Sometimes I think that, in many aspects, globalization was the beginning of the end. The same globalization that allows you to experience other cultures is also hurting them. The big fast-fashion companies have been taking advantage of this by setting up production in places where labour is cheap, while they sell their products in developed countries. A staggering 93% of brands surveyed by the Fashion Checker [a project set up to investigate and show the world what fashion brands pay their workers] aren’t paying their workers a living wage. For example, the average salary of an Ethiopian garment worker is $26 a month. Trendy stores like Fashion Nova, Shein, Revolve, Boohoo, Forever 21 and Pretty Little Things score 10% on the Fashion Transparency Index. As we say in Portuguese ‘Quem não deve, não teme’—which, in this case, pretty much means that if they have nothing to hide, they would have disclosed their factory’s locations and work conditions. Besides unfair wages, the workers also face long work hours, poor resources, exposure to chemicals that harm their health and some even suffer physical abuse at the hands of their employers. So, when we buy a cheap shirt, someone, somewhere, is paying the price.
However, if you think fast-fashion can’t harm you because we are many kilometres away from the main factories, you are wrong. Fast fashion is not only dissipating human misery, but also accelerating the climate crises. This is the third biggest manufacturing industry, responsible for almost 10% of global carbon emissions—equal to international aviation and shipping’s carbon emissions combined. To accomplish their main goal, which is to lower production costs, they neglect all environmental advice.
Most of the fabrics we use are made from petrochemicals which take over 200 years to decompose. The washing, diluents and dyes used in manufacturing are responsible for one fifth of industrial water pollution and our clothing is responsible for almost 35% of micro-plastics flowing in the ocean. It takes 6,800 litres of water—or what one person would drink in ten years—to produce one pair of jeans. How much water was wasted on your closet?
Every year, the value of more than $500 billion is lost to clothing underutilization. The clothes haven’t even left the factory and 15% of all fabric has been wasted at the cutting stage of production. Then, when retail stores have too much inventory, instead of donating or creating a recycling program, they opt to toss it away or burn the unsold stock. When bought, three out of five fast fashion items end up in landfills. So, these garments, filled with pesticides and many harmful chemicals stay in open air, for many years, releasing their toxins. Buying clothes has become more accessible than ever, but someone else is paying the price. In fact, you are paying the price too, as this poorly made clothes can be harmful to our skin, which happens to be our largest organ.
How many times have you been convinced to buy something you don’t need? Personally, more times than I would like to admit. Our mentality and the incessant marketing tricks play a major role in sustaining this industry, but their success is not limited to that. The reality is that consciously made clothes are not for everyone’s pockets. Since their purchase power is low, their [justifiable] higher prices can be discouraging for most of the population. I guess we should start picking our clothes just like we should pick our friends – quality over quantity.

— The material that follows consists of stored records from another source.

-- ==== Sys2Proof/Laws/State.lean ====
section
/-! SUPPORT. The small laws of the state: what replacing one part leaves of every field, and reading a part after replacing it. -/

namespace Sys2Proof.Machine

variable (s : State)

/-! ## setTask -/

@[simp] theorem State.setTask_now (n : Nat) (k : Task) : (s.setTask n k).now = s.now := rfl
@[simp] theorem State.setTask_agenda (n : Nat) (k : Task) : (s.setTask n k).agenda = s.agenda := rfl
@[simp] theorem State.setTask_issuing (n : Nat) (k : Task) : (s.setTask n k).issuing = s.issuing := rfl
@[simp] theorem State.setTask_cursor (n : Nat) (k : Task) : (s.setTask n k).cursor = s.cursor := rfl
@[simp] theorem State.setTask_cur (n : Nat) (k : Task) : (s.setTask n k).cur = s.cur := rfl
@[simp] theorem State.setTask_curW (n : Nat) (k : Task) : (s.setTask n k).curW = s.curW := rfl
@[simp] theorem State.setTask_free (n : Nat) (k : Task) : (s.setTask n k).free = s.free := rfl
@[simp] theorem State.setTask_boot (n : Nat) (k : Task) : (s.setTask n k).boot = s.boot := rfl
@[simp] theorem State.setTask_mem (n : Nat) (k : Task) : (s.setTask n k).mem = s.mem := rfl
@[simp] theorem State.setTask_hostMap (n : Nat) (k : Task) : (s.setTask n k).hostMap = s.hostMap := rfl
@[simp] theorem State.setTask_cores (n : Nat) (k : Task) : (s.setTask n k).cores = s.cores := rfl
@[simp] theorem State.setTask_clusters (n : Nat) (k : Task) : (s.setTask n k).clusters = s.clusters := rfl
@[simp] theorem State.setTask_dies (n : Nat) (k : Task) : (s.setTask n k).dies = s.dies := rfl
@[simp] theorem State.setTask_hbm (n : Nat) (k : Task) : (s.setTask n k).hbm = s.hbm := rfl
@[simp] theorem State.setTask_objs (n : Nat) (k : Task) : (s.setTask n k).objs = s.objs := rfl
@[simp] theorem State.setTask_ctxs (n : Nat) (k : Task) : (s.setTask n k).ctxs = s.ctxs := rfl
@[simp] theorem State.setTask_kernels (n : Nat) (k : Task) : (s.setTask n k).kernels = s.kernels := rfl
@[simp] theorem State.setTask_nextKid (n : Nat) (k : Task) : (s.setTask n k).nextKid = s.nextKid := rfl
@[simp] theorem State.setTask_groups (n : Nat) (k : Task) : (s.setTask n k).groups = s.groups := rfl
@[simp] theorem State.setTask_replicas (n : Nat) (k : Task) : (s.setTask n k).replicas = s.replicas := rfl
@[simp] theorem State.setTask_pgc (n : Nat) (k : Task) : (s.setTask n k).pgc = s.pgc := rfl
@[simp] theorem State.setTask_hlease (n : Nat) (k : Task) : (s.setTask n k).hlease = s.hlease := rfl
@[simp] theorem State.setTask_ports (n : Nat) (k : Task) : (s.setTask n k).ports = s.ports := rfl
@[simp] theorem State.setTask_route (n : Nat) (k : Task) : (s.setTask n k).route = s.route := rfl
@[simp] theorem State.setTask_chgep (n : Nat) (k : Task) : (s.setTask n k).chgep = s.chgep := rfl
@[simp] theorem State.setTask_change (n : Nat) (k : Task) : (s.setTask n k).change = s.change := rfl
@[simp] theorem State.setTask_self (n : Nat) (k : Task) : (s.setTask n k).self = s.self := rfl
@[simp] theorem State.setTask_ups (n : Nat) (k : Task) : (s.setTask n k).ups = s.ups := rfl
@[simp] theorem State.setTask_upSel (n : Nat) (k : Task) : (s.setTask n k).upSel = s.upSel := rfl
@[simp] theorem State.setTask_master (n : Nat) (k : Task) : (s.setTask n k).master = s.master := rfl
@[simp] theorem State.setTask_podTime (n : Nat) (k : Task) : (s.setTask n k).podTime = s.podTime := rfl
@[simp] theorem State.setTask_vqueue (n : Nat) (k : Task) : (s.setTask n k).vqueue = s.vqueue := rfl
@[simp] theorem State.setTask_opseqs (n : Nat) (k : Task) : (s.setTask n k).opseqs = s.opseqs := rfl
@[simp] theorem State.setTask_remotes (n : Nat) (k : Task) : (s.setTask n k).remotes = s.remotes := rfl
@[simp] theorem State.setTask_targets (n : Nat) (k : Task) : (s.setTask n k).targets = s.targets := rfl
@[simp] theorem State.setTask_ldrains (n : Nat) (k : Task) : (s.setTask n k).ldrains = s.ldrains := rfl
@[simp] theorem State.setTask_irSess (n : Nat) (k : Task) : (s.setTask n k).irSess = s.irSess := rfl
@[simp] theorem State.setTask_irOps (n : Nat) (k : Task) : (s.setTask n k).irOps = s.irOps := rfl
@[simp] theorem State.setTask_comb (n : Nat) (k : Task) : (s.setTask n k).comb = s.comb := rfl
@[simp] theorem State.setTask_devstat (n : Nat) (k : Task) : (s.setTask n k).devstat = s.devstat := rfl
@[simp] theorem State.setTask_enmap (n : Nat) (k : Task) : (s.setTask n k).enmap = s.enmap := rfl
@[simp] theorem State.setTask_wdmap (n : Nat) (k : Task) : (s.setTask n k).wdmap = s.wdmap := rfl
@[simp] theorem State.setTask_pwrlim (n : Nat) (k : Task) : (s.setTask n k).pwrlim = s.pwrlim := rfl
@[simp] theorem State.setTask_clock (n : Nat) (k : Task) : (s.setTask n k).clock = s.clock := rfl
@[simp] theorem State.setTask_fw (n : Nat) (k : Task) : (s.setTask n k).fw = s.fw := rfl
@[simp] theorem State.setTask_mepoch (n : Nat) (k : Task) : (s.setTask n k).mepoch = s.mepoch := rfl
@[simp] theorem State.setTask_linkUp (n : Nat) (k : Task) : (s.setTask n k).linkUp = s.linkUp := rfl
@[simp] theorem State.setTask_linkBad (n : Nat) (k : Task) : (s.setTask n k).linkBad = s.linkBad := rfl
@[simp] theorem State.setTask_contained (n : Nat) (k : Task) : (s.setTask n k).contained = s.contained := rfl
@[simp] theorem State.setTask_dcdGone (n : Nat) (k : Task) : (s.setTask n k).dcdGone = s.dcdGone := rfl
@[simp] theorem State.setTask_groupWait (n : Nat) (k : Task) : (s.setTask n k).groupWait = s.groupWait := rfl
@[simp] theorem State.setTask_peerAccepts (n : Nat) (k : Task) : (s.setTask n k).peerAccepts = s.peerAccepts := rfl
@[simp] theorem State.setTask_slotTaken (n : Nat) (k : Task) : (s.setTask n k).slotTaken = s.slotTaken := rfl
@[simp] theorem State.setTask_circuits (n : Nat) (k : Task) : (s.setTask n k).circuits = s.circuits := rfl
@[simp] theorem State.setTask_unitFaults (n : Nat) (k : Task) : (s.setTask n k).unitFaults = s.unitFaults := rfl
@[simp] theorem State.setTask_mgmtWait (n : Nat) (k : Task) : (s.setTask n k).mgmtWait = s.mgmtWait := rfl
@[simp] theorem State.setTask_hostMod (n : Nat) (k : Task) : (s.setTask n k).hostMod = s.hostMod := rfl
@[simp] theorem State.setTask_exposed (n : Nat) (k : Task) : (s.setTask n k).exposed = s.exposed := rfl
@[simp] theorem State.setTask_hostPoison (n : Nat) (k : Task) : (s.setTask n k).hostPoison = s.hostPoison := rfl
@[simp] theorem State.setTask_ats (n : Nat) (k : Task) : (s.setTask n k).ats = s.ats := rfl
@[simp] theorem State.setTask_reuse (n : Nat) (k : Task) : (s.setTask n k).reuse = s.reuse := rfl
@[simp] theorem State.setTask_out (n : Nat) (k : Task) : (s.setTask n k).out = s.out := rfl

If by now you are still not convinced that this is a major issue in today’s society, I advise you to see the videos from the mountain of clothing in the Atacama Desert in Chile. Every year 53,523,900kg of clothing from Asia, Europe and North America arrive at Chile’s Iquique port. From there the clothes are sold in Latin America. From that, around 39,000 tonnes cannot be sold and end up in landfills. A graveyard of fast fashion is the proof that making clothes is a dirty business.